▶ **About this exercise**: Give again, exactly as written, each line of the material below starting at the line that contains "s.arbitrate = t.arbitrate) ∧" and ending at the line that contains "(∀ d ∈ q, d.stamp ≠ e.stamp) →". Both ends count, and no other line does.

Top of Given data

/-- The supply report of a good frame: one that is not good, with the condition clear, sets it, raises SUPPLY_FAULT and ends
the service of the bay's fitted faders in position order with outcome SupplyFault; with the condition set it ends nothing;
a good one clears the condition and moves nothing (R138, R139). -/
def Obligations.SupplyReportEndsService : Prop :=
  ∀ (b : BayId) (bytes : List Byte) (s : State), s.owned →
    let good := (bytes.getD 18 0).getLsbD 0
    let x := s.bay b
    (good = true → s.takeSupply b bytes = s.setBay b { x with supplyFault := false, supplyGood := true }) ∧
      (good = false → x.supplyFault = true → s.takeSupply b bytes = s.setBay b { x with supplyGood := false }) ∧
      (good = false → x.supplyFault = false →
        s.takeSupply b bytes =
          State.arbitrate
            ((s.fittedFaders b).foldl (fun t f => t.serviceEnded f .supplyFault)
              { s.setBay b { x with supplyFault := true, supplyGood := false } with
                attn := { s.attn with events := { s.attn.events with supplyFault := true } } }))

/-- A drive frame has 35 bytes: the start byte, the sequence number, the eight fader entries of enable and drive, the eight
meter entries of lit segments in bits 0..5 with the over light in bit 7, and hold segment, and a check byte that makes the sum
of every byte after the start byte 0 (R130, section 12.7). That bit 6 of a meter entry's first byte is 0 is the model's choice
(notes/assumptions/33.md). -/
def Obligations.DriveFrameBytes : Prop :=
  ∀ fr : DriveFrame, fr.bytes.length = 35 ∧ fr.bytes[0]? = some 0xD5 ∧ fr.bytes[1]? = some fr.seq ∧
    fr.bytes.tail.foldl (· + ·) 0 = (0 : Byte) ∧
    ∀ p : Position, (∃ e b, fr.bytes[2 + 2 * p.val]? = some e ∧ fr.bytes[3 + 2 * p.val]? = some b ∧
        e = (if fr.faders[p].enable then 1 else 0) ∧
        (-128 ≤ fr.faders[p].drive → fr.faders[p].drive ≤ 127 → b.toInt = fr.faders[p].drive)) ∧
      ∃ c d, fr.bytes[18 + 2 * p.val]? = some c ∧ fr.bytes[19 + 2 * p.val]? = some d ∧
        (fr.meters[p].lit ≤ 32 → c.toNat = fr.meters[p].lit + if fr.meters[p].overLight then 128 else 0) ∧
        c.getLsbD 6 = false ∧ c.getLsbD 7 = fr.meters[p].overLight ∧ (fr.meters[p].hold ≤ 32 → d.toNat = fr.meters[p].hold)

/-! ### The slot arbiter -/

/-- A grant, when Running, with fewer slots occupied than the slot limit and a free slot, fills the lowest-numbered
free slot from the head of the queue, which leaves it: a Move with its class, tag and the raw target, the setpoint
within the calibrated ends and the step; a Home at phase Down with class Home and tag 0; otherwise SLOT_GRANT does
nothing (R29, R43, R44, R61). A pre-emption, when Running, with as many slots occupied as the limit or more, takes the
Holding slot of the oldest hold stamp for the head of the queue: its holder is Idle with off-target clear and no
completion is written; otherwise PRE_EMPTION does nothing, and no Moving or Homing slot is ever taken (R44, R45). That each
of the two commands makes one decision and nothing else is the model's choice (notes/assumptions/15.md), and so are the zeros
of the slot fields that a use does not have (notes/assumptions/19.md). -/
def Obligations.GrantAndPreEmption : Prop :=
  (∀ s : State, s.bus.inReset = false →
    (∀ (e : Entry) (rest : List Entry) (i : SlotId), s.queue.run = .running → s.queue.entries = e :: rest →
        (s.queue.entries.map Entry.fader).Nodup → s.occupied < s.table.limit → s.slot i = none →
        (∀ j, j < i → s.slot j ≠ none) →
        let x := s.fader e.fader
        let t := { s with queue := { s.queue with entries := rest } }
        let target := rawOfPerMille x.cal.low x.cal.high x.targetPos
        let setpoint := clampNat x.cal.low x.cal.high x.raw
        (e.kind = .move →
            s.answers .slotGrant ((t.setSlot i (some ⟨e.fader, .moving, .down, e.cls, e.tag, e.marks, e.ramp, target,
              setpoint, stepFor setpoint target e.ramp x.setup.slewLimit, 0, 0, 0, none, 0, 0, 0, 0, 0, none, none,
              none, 0⟩)).setFader e.fader { x with motion := .moving })) ∧
          (e.kind = .home →
            s.answers .slotGrant ((t.setSlot i (some ⟨e.fader, .homing, .down, .home, 0, e.marks, e.ramp, 0, x.raw, 0, 0,
              0, 0, none, 0, 0, 0, 0, 0, none, none, none, 0⟩)).setFader e.fader
              { x with motion := .homing, cls := .home, tag := 0 }))) ∧
      (s.queue.run = .stopped ∨ s.queue.entries = [] ∨ s.table.limit ≤ s.occupied ∨ (∀ i, s.slot i ≠ none) →
        s.answers .slotGrant s)) ∧
  (∀ s : State, s.bus.inReset = false →
    (∀ (e : Entry) (rest : List Entry) (i : SlotId) (sl : Slot), s.queue.run = .running → s.queue.entries = e :: rest →
        (s.queue.entries.map Entry.fader).Nodup → s.table.limit ≤ s.occupied → s.slot i = some sl →
        sl.use = .holding →
        (∀ j sl', j ≠ i → s.slot j = some sl' → sl'.use = .holding → sl.holdStamp < sl'.holdStamp) →
        let t := { s.setFader sl.fader { s.fader sl.fader with motion := .idle, offTarget := false } with
          queue := { s.queue with entries := rest } }
        let x := t.fader e.fader
        let target := rawOfPerMille x.cal.low x.cal.high x.targetPos
        let setpoint := clampNat x.cal.low x.cal.high x.raw
        (e.kind = .move →
            s.answers .preEmption ((t.setSlot i (some ⟨e.fader, .moving, .down, e.cls, e.tag, e.marks, e.ramp, target,
              setpoint, stepFor setpoint target e.ramp x.setup.slewLimit, 0, 0, 0, none, 0, 0, 0, 0, 0, none, none,
              none, 0⟩)).setFader e.fader { x with motion := .moving })) ∧
          (e.kind = .home →
            s.answers .preEmption ((t.setSlot i (some ⟨e.fader, .homing, .down, .home, 0, e.marks, e.ramp, 0, x.raw, 0,
              0, 0, 0, none, 0, 0, 0, 0, 0, none, none, none, 0⟩)).setFader e.fader
              { x with motion := .homing, cls := .home, tag := 0 }))) ∧
      (s.queue.run = .stopped ∨ s.queue.entries = [] ∨ s.occupied < s.table.limit ∨
          (∀ i sl, s.slot i = some sl → sl.use ≠ .holding) →
        s.answers .preEmption s))

/-- The arbiter decides again after each decision until none is left: in Running then no grant and no pre-emption is
open (R43, R45). An entry that joins an ordered queue takes its place behind every entry of a higher class and every
older one of its own, and in front of the others, whose order is unchanged (R25). -/
def Obligations.ArbiterAndQueueOrder : Prop :=
  (∀ s : State, s.arbitrate.arbiterStep = none ∧ (s.arbiterStep = none → s.arbitrate = s) ∧
    ∀ t, s.arbiterStep = some t → s.arbitrate = t.arbitrate) ∧
  (∀ (e : Entry) (q : List Entry),
    q.Pairwise (fun a b => a.cls.code < b.cls.code ∨ (a.cls = b.cls ∧ a.stamp < b.stamp)) →
      (∀ d ∈ q, d.stamp ≠ e.stamp) →
      ∃ before after, q = before ++ after ∧ insertEntry e q = before ++ e :: after ∧
        (∀ d ∈ before, d.cls.code < e.cls.code ∨ (d.cls = e.cls ∧ d.stamp < e.stamp)) ∧
        ∀ d ∈ after, e.cls.code < d.cls.code ∨ (e.cls = d.cls ∧ e.stamp < d.stamp))

/-! ### Touch, the servo and homing -/

/-- A fader's touch bit in a good frame: a second frame in a row makes an Untouched fader Touched, a third one without
touch makes a Touched one Releasing under the release guard, and one with touch returns a Releasing one to Touched at
once (R73, R74, R75, R80). A fader that enters Touched is taken out of the machine's hands: TouchAbandoned for an
entry, a move and a homing, no completion for a hold, the latched flag set in Latch mode, and the slot it leaves free
for the arbiter (R28, R70, R77, R81). -/
def Obligations.TouchDebounceAndTakeover : Prop :=
  (∀ (f : FaderId) (s : State),
    let x := s.fader f
    (x.touch = .untouched →
        s.touchFrame f false = s.setFader f { x with touchRun := 0 } ∧
          (x.touchRun = 0 → s.touchFrame f true = s.setFader f { x with touchRun := 1 }) ∧
          (1 ≤ x.touchRun → s.touchFrame f true = s.enterTouched f)) ∧
      (x.touch = .touched →
        s.touchFrame f true = s.setFader f { x with releaseRun := 0 } ∧
          (x.releaseRun < 2 → s.touchFrame f false = s.setFader f { x with releaseRun := x.releaseRun + 1 }) ∧
          (2 ≤ x.releaseRun → 0 < s.setup.releaseGuard → s.touchFrame f false = s.setFader f
            { x with touch := .releasing, releaseRun := 0, guardTimer := s.setup.releaseGuard }) ∧
          (2 ≤ x.releaseRun → s.setup.releaseGuard = 0 → s.touchFrame f false =
            (s.setFader f { x with touch := .releasing, releaseRun := 0, guardTimer := 0 }).endReleasing f)) ∧
      (x.touch = .releasing →
        s.touchFrame f true = s.setFader f { x with touch := .touched, guardTimer := 0, releaseRun := 0 } ∧
          s.touchFrame f false = s)) ∧
  (∀ (f : FaderId) (s : State), s.owned →
    let x := s.fader f
    let ended := s.serviceEnded f .touchAbandoned
    let t := if x.motion = .holding then { ended with completions := s.completions } else ended
    s.enterTouched f =
      (t.modFader f fun y =>
        { y with touch := .touched, touchRun := 0, latched := y.latched || decide (x.mode = .latch) }).arbitrate)

/-- The step of a setpoint is the slew limit with ramp 0, and otherwise the smaller of the slew limit and the distance
divided by the ramp, rounded upward and at least 1 (R46). The drive is 0 within the deadband, and otherwise the error
times the servo gain over 8, truncated toward zero and brought within the drive limit: it pushes toward the setpoint
and stays below the exact quotient (R51). -/
def Obligations.StepAndDriveArithmetic : Prop :=
  (∀ setpoint target ramp slew : Nat,
    let dist := ((target : Int) - setpoint).natAbs
    stepFor setpoint target 0 slew = slew ∧
      (1 ≤ ramp → ∃ k, k = max 1 ((dist + ramp - 1) / ramp) ∧ dist ≤ k * ramp ∧ (1 < k → (k - 1) * ramp < dist) ∧
        stepFor setpoint target ramp slew = min slew k)) ∧
  (∀ (x : FaderSetup) (setpoint raw : Nat),
    let e : Int := setpoint - raw
    let d := driveFor x setpoint raw
    (e.natAbs ≤ x.deadband → d = 0) ∧ d.natAbs ≤ x.driveLimit ∧ 0 ≤ d * e ∧
      (x.deadband < e.natAbs → d.natAbs < x.driveLimit →
        8 * d.natAbs ≤ e.natAbs * x.servoGain ∧ e.natAbs * x.servoGain < 8 * d.natAbs + 8) ∧
      (x.deadband < e.natAbs → d.natAbs = x.driveLimit → 8 * x.driveLimit ≤ e.natAbs * x.servoGain))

Bottom of Given data

▶ **Response area**:
    ∀ t, s.arbiterStep = some t → s.arbitrate = t.arbitrate) ∧
  (∀ (e : Entry) (q : List Entry),
    q.Pairwise (fun a b => a.cls.code < b.cls.code ∨ (a.cls = b.cls ∧ a.stamp < b.stamp)) →
      (∀ d ∈ q, d.stamp ≠ e.stamp) →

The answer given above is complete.